───── DATA TO EXAMINE
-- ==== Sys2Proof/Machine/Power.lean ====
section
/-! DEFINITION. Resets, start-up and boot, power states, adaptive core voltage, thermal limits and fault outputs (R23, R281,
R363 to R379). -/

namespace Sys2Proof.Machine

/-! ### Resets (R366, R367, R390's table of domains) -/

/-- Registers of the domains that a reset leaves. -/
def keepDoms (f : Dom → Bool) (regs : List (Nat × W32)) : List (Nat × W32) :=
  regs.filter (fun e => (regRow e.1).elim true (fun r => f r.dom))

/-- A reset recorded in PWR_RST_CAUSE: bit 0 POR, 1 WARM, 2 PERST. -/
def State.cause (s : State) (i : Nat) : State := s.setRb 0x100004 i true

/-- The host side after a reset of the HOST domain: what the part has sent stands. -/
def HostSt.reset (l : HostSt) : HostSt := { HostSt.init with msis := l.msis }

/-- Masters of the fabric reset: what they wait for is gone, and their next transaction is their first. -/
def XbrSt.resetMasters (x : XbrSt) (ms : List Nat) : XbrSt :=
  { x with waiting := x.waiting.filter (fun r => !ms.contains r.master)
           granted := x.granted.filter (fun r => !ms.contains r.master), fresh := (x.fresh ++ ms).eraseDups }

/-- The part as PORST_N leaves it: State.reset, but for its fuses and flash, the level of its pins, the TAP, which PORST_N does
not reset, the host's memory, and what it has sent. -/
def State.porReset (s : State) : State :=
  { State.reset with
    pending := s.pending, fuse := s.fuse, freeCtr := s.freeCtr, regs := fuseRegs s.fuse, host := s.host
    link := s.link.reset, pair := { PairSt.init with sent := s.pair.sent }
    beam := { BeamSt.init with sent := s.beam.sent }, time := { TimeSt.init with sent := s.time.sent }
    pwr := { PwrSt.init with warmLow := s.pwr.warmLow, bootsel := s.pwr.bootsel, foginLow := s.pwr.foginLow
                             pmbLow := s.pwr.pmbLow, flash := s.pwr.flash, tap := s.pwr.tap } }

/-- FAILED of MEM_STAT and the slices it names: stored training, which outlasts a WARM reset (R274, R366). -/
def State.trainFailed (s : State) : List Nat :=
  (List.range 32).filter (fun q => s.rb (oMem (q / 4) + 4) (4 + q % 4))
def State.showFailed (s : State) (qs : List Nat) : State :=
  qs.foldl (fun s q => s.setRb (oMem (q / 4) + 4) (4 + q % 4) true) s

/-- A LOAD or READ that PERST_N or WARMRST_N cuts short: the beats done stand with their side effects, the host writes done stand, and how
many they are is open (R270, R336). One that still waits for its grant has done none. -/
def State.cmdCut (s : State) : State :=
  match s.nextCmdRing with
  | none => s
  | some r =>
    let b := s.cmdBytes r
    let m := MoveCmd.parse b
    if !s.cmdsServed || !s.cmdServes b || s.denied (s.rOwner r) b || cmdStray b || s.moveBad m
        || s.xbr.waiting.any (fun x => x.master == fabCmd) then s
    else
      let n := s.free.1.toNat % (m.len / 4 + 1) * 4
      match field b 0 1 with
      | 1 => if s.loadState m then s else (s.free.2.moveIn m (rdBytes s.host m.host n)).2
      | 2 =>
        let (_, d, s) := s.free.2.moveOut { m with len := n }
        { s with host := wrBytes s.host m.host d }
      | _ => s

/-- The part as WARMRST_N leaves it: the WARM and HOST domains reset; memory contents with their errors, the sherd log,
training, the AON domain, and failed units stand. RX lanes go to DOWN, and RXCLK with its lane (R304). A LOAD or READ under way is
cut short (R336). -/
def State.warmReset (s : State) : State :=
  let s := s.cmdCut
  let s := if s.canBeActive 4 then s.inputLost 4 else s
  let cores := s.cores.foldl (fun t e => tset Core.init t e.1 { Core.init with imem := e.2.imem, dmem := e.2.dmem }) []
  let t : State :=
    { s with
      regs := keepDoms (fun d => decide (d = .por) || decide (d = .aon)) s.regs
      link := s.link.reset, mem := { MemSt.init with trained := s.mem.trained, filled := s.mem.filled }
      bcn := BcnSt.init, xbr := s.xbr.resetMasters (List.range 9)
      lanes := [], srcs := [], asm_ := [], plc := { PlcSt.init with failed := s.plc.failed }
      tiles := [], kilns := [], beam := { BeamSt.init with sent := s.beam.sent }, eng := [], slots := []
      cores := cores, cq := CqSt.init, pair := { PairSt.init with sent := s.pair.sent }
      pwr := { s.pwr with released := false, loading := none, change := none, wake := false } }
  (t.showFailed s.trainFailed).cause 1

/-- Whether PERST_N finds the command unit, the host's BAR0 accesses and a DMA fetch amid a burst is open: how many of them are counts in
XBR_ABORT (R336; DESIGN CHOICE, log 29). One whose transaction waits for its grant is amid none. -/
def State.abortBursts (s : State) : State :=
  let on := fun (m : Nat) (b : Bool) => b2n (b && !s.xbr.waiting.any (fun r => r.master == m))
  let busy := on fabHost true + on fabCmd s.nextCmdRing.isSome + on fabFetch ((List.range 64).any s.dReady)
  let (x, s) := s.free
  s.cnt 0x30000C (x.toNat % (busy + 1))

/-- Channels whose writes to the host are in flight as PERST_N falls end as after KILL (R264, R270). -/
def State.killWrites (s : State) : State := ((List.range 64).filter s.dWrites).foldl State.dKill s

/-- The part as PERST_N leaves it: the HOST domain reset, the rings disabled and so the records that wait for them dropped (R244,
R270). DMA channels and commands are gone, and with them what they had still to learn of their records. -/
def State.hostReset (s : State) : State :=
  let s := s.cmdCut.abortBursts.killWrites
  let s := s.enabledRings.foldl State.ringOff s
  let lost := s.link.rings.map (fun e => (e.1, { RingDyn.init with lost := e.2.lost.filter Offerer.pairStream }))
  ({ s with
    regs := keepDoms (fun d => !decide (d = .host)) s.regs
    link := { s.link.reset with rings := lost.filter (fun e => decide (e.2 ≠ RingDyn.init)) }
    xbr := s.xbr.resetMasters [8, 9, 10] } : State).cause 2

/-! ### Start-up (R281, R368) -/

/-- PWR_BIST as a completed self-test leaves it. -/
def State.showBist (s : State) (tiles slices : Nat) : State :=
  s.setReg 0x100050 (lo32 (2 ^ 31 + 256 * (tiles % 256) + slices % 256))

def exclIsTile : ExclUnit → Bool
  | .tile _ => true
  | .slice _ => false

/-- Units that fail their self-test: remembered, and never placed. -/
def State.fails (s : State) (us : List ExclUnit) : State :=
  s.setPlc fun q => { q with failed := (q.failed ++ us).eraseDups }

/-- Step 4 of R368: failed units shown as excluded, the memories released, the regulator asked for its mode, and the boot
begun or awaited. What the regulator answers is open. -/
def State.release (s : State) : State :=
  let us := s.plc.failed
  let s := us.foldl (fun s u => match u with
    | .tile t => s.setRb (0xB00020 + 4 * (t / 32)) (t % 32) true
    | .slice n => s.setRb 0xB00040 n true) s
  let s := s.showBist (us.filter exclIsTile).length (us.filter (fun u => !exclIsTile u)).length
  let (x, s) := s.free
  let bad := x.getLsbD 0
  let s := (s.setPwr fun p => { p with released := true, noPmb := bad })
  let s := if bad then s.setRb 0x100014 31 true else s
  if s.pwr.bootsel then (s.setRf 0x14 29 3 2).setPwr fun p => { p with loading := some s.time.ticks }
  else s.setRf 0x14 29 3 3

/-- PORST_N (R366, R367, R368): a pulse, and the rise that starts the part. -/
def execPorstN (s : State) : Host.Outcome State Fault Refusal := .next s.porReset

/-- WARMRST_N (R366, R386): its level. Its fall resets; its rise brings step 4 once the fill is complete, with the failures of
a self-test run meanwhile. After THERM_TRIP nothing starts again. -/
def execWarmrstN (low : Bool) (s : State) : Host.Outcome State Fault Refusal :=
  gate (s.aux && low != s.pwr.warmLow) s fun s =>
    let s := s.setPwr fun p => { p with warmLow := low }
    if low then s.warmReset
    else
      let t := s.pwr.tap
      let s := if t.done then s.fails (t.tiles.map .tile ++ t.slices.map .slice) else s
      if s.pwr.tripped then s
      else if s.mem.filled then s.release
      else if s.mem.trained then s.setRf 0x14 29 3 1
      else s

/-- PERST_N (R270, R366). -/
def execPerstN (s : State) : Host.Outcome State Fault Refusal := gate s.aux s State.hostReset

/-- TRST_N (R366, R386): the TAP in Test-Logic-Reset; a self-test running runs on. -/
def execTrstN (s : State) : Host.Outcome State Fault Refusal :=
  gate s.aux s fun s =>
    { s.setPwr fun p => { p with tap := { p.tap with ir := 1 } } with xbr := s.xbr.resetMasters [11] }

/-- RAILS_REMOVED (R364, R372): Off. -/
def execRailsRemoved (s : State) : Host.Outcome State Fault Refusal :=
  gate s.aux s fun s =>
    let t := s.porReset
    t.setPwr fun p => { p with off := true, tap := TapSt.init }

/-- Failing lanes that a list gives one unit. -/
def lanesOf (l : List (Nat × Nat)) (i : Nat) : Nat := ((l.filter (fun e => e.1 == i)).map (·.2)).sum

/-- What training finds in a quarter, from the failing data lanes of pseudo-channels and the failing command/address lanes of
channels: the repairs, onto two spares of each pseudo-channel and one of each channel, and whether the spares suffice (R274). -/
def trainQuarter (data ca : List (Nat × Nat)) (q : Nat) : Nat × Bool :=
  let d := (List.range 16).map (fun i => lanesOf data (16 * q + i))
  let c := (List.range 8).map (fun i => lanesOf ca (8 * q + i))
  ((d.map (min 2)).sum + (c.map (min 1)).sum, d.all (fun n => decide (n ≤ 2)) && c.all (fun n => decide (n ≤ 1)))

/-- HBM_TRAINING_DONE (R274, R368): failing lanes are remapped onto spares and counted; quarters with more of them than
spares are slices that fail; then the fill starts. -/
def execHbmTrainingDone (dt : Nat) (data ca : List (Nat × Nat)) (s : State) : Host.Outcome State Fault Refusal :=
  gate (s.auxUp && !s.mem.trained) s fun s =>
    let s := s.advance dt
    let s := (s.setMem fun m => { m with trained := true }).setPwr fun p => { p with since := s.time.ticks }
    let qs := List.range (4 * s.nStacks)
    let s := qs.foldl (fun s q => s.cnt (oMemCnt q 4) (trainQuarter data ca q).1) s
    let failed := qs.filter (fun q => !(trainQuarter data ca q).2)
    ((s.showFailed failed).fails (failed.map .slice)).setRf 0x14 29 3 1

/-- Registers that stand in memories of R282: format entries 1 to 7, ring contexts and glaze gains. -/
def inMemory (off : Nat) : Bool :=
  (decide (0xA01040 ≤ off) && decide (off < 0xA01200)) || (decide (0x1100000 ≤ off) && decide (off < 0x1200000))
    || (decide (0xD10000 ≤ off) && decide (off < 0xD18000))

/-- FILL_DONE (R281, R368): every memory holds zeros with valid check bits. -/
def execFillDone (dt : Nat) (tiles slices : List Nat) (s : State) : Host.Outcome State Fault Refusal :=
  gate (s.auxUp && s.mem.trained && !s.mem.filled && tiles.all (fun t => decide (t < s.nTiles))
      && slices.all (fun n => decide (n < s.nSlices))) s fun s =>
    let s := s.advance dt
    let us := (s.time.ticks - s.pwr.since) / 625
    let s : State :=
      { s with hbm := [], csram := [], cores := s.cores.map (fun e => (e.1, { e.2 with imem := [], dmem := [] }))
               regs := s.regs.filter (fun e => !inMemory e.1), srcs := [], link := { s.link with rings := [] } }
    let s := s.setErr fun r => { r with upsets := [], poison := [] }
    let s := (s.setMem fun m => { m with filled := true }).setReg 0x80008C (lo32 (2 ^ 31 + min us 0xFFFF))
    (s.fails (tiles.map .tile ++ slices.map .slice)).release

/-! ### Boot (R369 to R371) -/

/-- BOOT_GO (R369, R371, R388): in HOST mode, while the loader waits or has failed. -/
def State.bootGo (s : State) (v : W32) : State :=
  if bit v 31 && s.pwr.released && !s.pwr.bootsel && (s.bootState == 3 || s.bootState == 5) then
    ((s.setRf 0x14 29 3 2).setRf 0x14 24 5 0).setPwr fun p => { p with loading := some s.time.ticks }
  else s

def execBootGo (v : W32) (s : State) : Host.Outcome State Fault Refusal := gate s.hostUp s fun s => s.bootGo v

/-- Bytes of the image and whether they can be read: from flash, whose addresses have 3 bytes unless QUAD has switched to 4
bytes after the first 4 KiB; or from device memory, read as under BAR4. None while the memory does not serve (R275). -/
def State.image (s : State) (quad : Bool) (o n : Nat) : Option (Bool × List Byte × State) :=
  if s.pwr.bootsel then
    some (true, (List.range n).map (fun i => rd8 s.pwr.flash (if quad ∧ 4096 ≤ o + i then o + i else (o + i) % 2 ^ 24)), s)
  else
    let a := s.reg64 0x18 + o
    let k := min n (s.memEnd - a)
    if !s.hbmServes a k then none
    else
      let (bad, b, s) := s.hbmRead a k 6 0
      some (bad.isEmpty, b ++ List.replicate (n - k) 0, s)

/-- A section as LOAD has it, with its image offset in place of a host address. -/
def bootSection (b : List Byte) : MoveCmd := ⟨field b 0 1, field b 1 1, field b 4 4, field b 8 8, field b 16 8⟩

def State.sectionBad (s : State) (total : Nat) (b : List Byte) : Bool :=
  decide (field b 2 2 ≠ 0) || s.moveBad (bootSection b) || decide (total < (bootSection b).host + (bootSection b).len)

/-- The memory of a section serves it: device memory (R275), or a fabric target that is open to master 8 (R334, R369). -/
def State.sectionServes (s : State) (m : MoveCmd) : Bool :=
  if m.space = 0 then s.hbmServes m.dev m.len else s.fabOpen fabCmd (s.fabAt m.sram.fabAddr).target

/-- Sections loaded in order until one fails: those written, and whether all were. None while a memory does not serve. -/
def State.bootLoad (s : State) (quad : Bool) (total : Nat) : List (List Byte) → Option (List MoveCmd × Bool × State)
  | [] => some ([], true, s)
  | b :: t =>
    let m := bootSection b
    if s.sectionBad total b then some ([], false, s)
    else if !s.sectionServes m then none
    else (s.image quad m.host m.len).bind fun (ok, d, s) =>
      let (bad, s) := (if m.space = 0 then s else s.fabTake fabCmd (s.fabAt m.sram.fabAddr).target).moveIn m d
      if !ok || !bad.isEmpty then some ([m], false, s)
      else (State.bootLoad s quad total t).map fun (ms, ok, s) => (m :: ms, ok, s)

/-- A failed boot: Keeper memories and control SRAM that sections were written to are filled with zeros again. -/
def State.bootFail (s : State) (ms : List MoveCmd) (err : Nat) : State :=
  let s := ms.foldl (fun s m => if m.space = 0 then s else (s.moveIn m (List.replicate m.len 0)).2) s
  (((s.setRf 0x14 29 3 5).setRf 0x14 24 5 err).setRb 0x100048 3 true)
──────────
▶ [TRY IT]:
Above are the records; repeat exactly the lines from the one holding "pending := s.pending, fuse" down to the one holding "link := s.link.reset, pair", end lines included.

▶ [SOLVED EXERCISE]:
    pending := s.pending, fuse := s.fuse, freeCtr := s.freeCtr, regs := fuseRegs s.fuse, host := s.host
    link := s.link.reset, pair := { PairSt.init with sent := s.pair.sent }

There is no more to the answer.